▸ **Assignment**
Each line of the listing below should be restated word for word.

▸ **Records shown**
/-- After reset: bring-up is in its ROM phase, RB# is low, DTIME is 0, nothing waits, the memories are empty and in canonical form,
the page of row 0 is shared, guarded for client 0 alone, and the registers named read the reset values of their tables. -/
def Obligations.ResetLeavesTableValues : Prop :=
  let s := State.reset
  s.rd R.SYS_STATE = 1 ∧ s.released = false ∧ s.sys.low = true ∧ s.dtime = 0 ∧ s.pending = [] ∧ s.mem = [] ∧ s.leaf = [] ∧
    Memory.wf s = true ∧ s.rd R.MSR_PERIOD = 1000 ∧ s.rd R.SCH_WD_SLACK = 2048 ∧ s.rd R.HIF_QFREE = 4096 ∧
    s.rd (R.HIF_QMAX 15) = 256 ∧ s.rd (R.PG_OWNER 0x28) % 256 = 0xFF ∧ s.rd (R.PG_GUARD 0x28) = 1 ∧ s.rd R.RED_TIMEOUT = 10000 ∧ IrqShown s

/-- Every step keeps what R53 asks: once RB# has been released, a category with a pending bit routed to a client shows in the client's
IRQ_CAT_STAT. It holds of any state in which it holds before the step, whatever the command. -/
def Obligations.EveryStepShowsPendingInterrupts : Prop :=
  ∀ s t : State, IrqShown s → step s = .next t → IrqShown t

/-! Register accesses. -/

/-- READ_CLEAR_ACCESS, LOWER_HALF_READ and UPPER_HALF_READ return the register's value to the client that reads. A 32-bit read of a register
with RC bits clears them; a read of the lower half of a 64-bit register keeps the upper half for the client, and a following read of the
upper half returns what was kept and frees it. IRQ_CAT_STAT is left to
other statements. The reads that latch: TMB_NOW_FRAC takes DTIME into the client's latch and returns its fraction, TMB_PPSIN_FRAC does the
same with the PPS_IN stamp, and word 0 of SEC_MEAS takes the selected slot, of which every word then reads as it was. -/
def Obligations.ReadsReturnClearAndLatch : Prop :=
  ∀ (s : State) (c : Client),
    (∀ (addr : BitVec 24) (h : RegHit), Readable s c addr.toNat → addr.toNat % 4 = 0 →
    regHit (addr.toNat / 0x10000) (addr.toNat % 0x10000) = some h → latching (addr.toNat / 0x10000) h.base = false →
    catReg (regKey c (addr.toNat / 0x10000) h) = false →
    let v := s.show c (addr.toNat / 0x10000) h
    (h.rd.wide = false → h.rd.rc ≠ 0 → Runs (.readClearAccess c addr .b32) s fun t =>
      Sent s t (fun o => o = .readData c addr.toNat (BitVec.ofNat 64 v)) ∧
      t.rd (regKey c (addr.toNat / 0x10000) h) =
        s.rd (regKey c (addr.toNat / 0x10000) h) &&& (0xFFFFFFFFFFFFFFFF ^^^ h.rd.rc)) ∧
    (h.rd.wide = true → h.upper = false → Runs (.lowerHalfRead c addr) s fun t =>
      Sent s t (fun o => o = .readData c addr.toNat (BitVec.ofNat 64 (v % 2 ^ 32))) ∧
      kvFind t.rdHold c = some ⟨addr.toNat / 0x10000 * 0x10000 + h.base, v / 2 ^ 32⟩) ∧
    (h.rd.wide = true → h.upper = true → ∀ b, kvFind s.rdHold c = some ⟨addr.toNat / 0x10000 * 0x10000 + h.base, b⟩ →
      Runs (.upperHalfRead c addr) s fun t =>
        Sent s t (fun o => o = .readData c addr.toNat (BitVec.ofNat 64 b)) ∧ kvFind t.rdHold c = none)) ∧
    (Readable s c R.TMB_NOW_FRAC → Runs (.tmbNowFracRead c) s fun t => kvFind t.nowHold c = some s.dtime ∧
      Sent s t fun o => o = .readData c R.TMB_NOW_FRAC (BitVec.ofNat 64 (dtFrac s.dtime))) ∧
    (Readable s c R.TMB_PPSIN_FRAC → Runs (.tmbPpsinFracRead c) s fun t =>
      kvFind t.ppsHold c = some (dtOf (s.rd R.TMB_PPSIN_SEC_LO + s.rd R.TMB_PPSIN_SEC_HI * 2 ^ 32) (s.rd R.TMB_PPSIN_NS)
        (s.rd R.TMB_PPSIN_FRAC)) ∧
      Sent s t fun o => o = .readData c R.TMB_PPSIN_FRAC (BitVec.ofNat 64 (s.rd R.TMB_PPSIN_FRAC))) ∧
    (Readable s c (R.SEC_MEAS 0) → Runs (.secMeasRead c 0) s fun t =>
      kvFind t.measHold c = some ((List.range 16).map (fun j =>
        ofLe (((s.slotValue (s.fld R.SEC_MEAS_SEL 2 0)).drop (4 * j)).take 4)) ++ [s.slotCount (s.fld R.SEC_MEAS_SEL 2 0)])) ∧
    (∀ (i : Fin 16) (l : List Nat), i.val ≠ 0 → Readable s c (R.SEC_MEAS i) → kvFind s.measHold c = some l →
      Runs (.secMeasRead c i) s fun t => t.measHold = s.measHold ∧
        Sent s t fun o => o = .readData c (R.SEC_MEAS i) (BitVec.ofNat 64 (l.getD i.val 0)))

▸ **Result of this task**
/-- After reset: bring-up is in its ROM phase, RB# is low, DTIME is 0, nothing waits, the memories are empty and in canonical form,
the page of row 0 is shared, guarded for client 0 alone, and the registers named read the reset values of their tables. -/
def Obligations.ResetLeavesTableValues : Prop :=
  let s := State.reset
  s.rd R.SYS_STATE = 1 ∧ s.released = false ∧ s.sys.low = true ∧ s.dtime = 0 ∧ s.pending = [] ∧ s.mem = [] ∧ s.leaf = [] ∧
    Memory.wf s = true ∧ s.rd R.MSR_PERIOD = 1000 ∧ s.rd R.SCH_WD_SLACK = 2048 ∧ s.rd R.HIF_QFREE = 4096 ∧
    s.rd (R.HIF_QMAX 15) = 256 ∧ s.rd (R.PG_OWNER 0x28) % 256 = 0xFF ∧ s.rd (R.PG_GUARD 0x28) = 1 ∧ s.rd R.RED_TIMEOUT = 10000 ∧ IrqShown s

/-- Every step keeps what R53 asks: once RB# has been released, a category with a pending bit routed to a client shows in the client's
IRQ_CAT_STAT. It holds of any state in which it holds before the step, whatever the command. -/
def Obligations.EveryStepShowsPendingInterrupts : Prop :=
  ∀ s t : State, IrqShown s → step s = .next t → IrqShown t

/-! Register accesses. -/

/-- READ_CLEAR_ACCESS, LOWER_HALF_READ and UPPER_HALF_READ return the register's value to the client that reads. A 32-bit read of a register
with RC bits clears them; a read of the lower half of a 64-bit register keeps the upper half for the client, and a following read of the
upper half returns what was kept and frees it. IRQ_CAT_STAT is left to
other statements. The reads that latch: TMB_NOW_FRAC takes DTIME into the client's latch and returns its fraction, TMB_PPSIN_FRAC does the
same with the PPS_IN stamp, and word 0 of SEC_MEAS takes the selected slot, of which every word then reads as it was. -/
def Obligations.ReadsReturnClearAndLatch : Prop :=
  ∀ (s : State) (c : Client),
    (∀ (addr : BitVec 24) (h : RegHit), Readable s c addr.toNat → addr.toNat % 4 = 0 →
    regHit (addr.toNat / 0x10000) (addr.toNat % 0x10000) = some h → latching (addr.toNat / 0x10000) h.base = false →
    catReg (regKey c (addr.toNat / 0x10000) h) = false →
    let v := s.show c (addr.toNat / 0x10000) h
    (h.rd.wide = false → h.rd.rc ≠ 0 → Runs (.readClearAccess c addr .b32) s fun t =>
      Sent s t (fun o => o = .readData c addr.toNat (BitVec.ofNat 64 v)) ∧
      t.rd (regKey c (addr.toNat / 0x10000) h) =
        s.rd (regKey c (addr.toNat / 0x10000) h) &&& (0xFFFFFFFFFFFFFFFF ^^^ h.rd.rc)) ∧
    (h.rd.wide = true → h.upper = false → Runs (.lowerHalfRead c addr) s fun t =>
      Sent s t (fun o => o = .readData c addr.toNat (BitVec.ofNat 64 (v % 2 ^ 32))) ∧
      kvFind t.rdHold c = some ⟨addr.toNat / 0x10000 * 0x10000 + h.base, v / 2 ^ 32⟩) ∧
    (h.rd.wide = true → h.upper = true → ∀ b, kvFind s.rdHold c = some ⟨addr.toNat / 0x10000 * 0x10000 + h.base, b⟩ →
      Runs (.upperHalfRead c addr) s fun t =>
        Sent s t (fun o => o = .readData c addr.toNat (BitVec.ofNat 64 b)) ∧ kvFind t.rdHold c = none)) ∧
    (Readable s c R.TMB_NOW_FRAC → Runs (.tmbNowFracRead c) s fun t => kvFind t.nowHold c = some s.dtime ∧
      Sent s t fun o => o = .readData c R.TMB_NOW_FRAC (BitVec.ofNat 64 (dtFrac s.dtime))) ∧
    (Readable s c R.TMB_PPSIN_FRAC → Runs (.tmbPpsinFracRead c) s fun t =>
      kvFind t.ppsHold c = some (dtOf (s.rd R.TMB_PPSIN_SEC_LO + s.rd R.TMB_PPSIN_SEC_HI * 2 ^ 32) (s.rd R.TMB_PPSIN_NS)
        (s.rd R.TMB_PPSIN_FRAC)) ∧
      Sent s t fun o => o = .readData c R.TMB_PPSIN_FRAC (BitVec.ofNat 64 (s.rd R.TMB_PPSIN_FRAC))) ∧
    (Readable s c (R.SEC_MEAS 0) → Runs (.secMeasRead c 0) s fun t =>
      kvFind t.measHold c = some ((List.range 16).map (fun j =>
        ofLe (((s.slotValue (s.fld R.SEC_MEAS_SEL 2 0)).drop (4 * j)).take 4)) ++ [s.slotCount (s.fld R.SEC_MEAS_SEL 2 0)])) ∧
    (∀ (i : Fin 16) (l : List Nat), i.val ≠ 0 → Readable s c (R.SEC_MEAS i) → kvFind s.measHold c = some l →
      Runs (.secMeasRead c i) s fun t => t.measHold = s.measHold ∧
        Sent s t fun o => o = .readData c (R.SEC_MEAS i) (BitVec.ofNat 64 (l.getD i.val 0)))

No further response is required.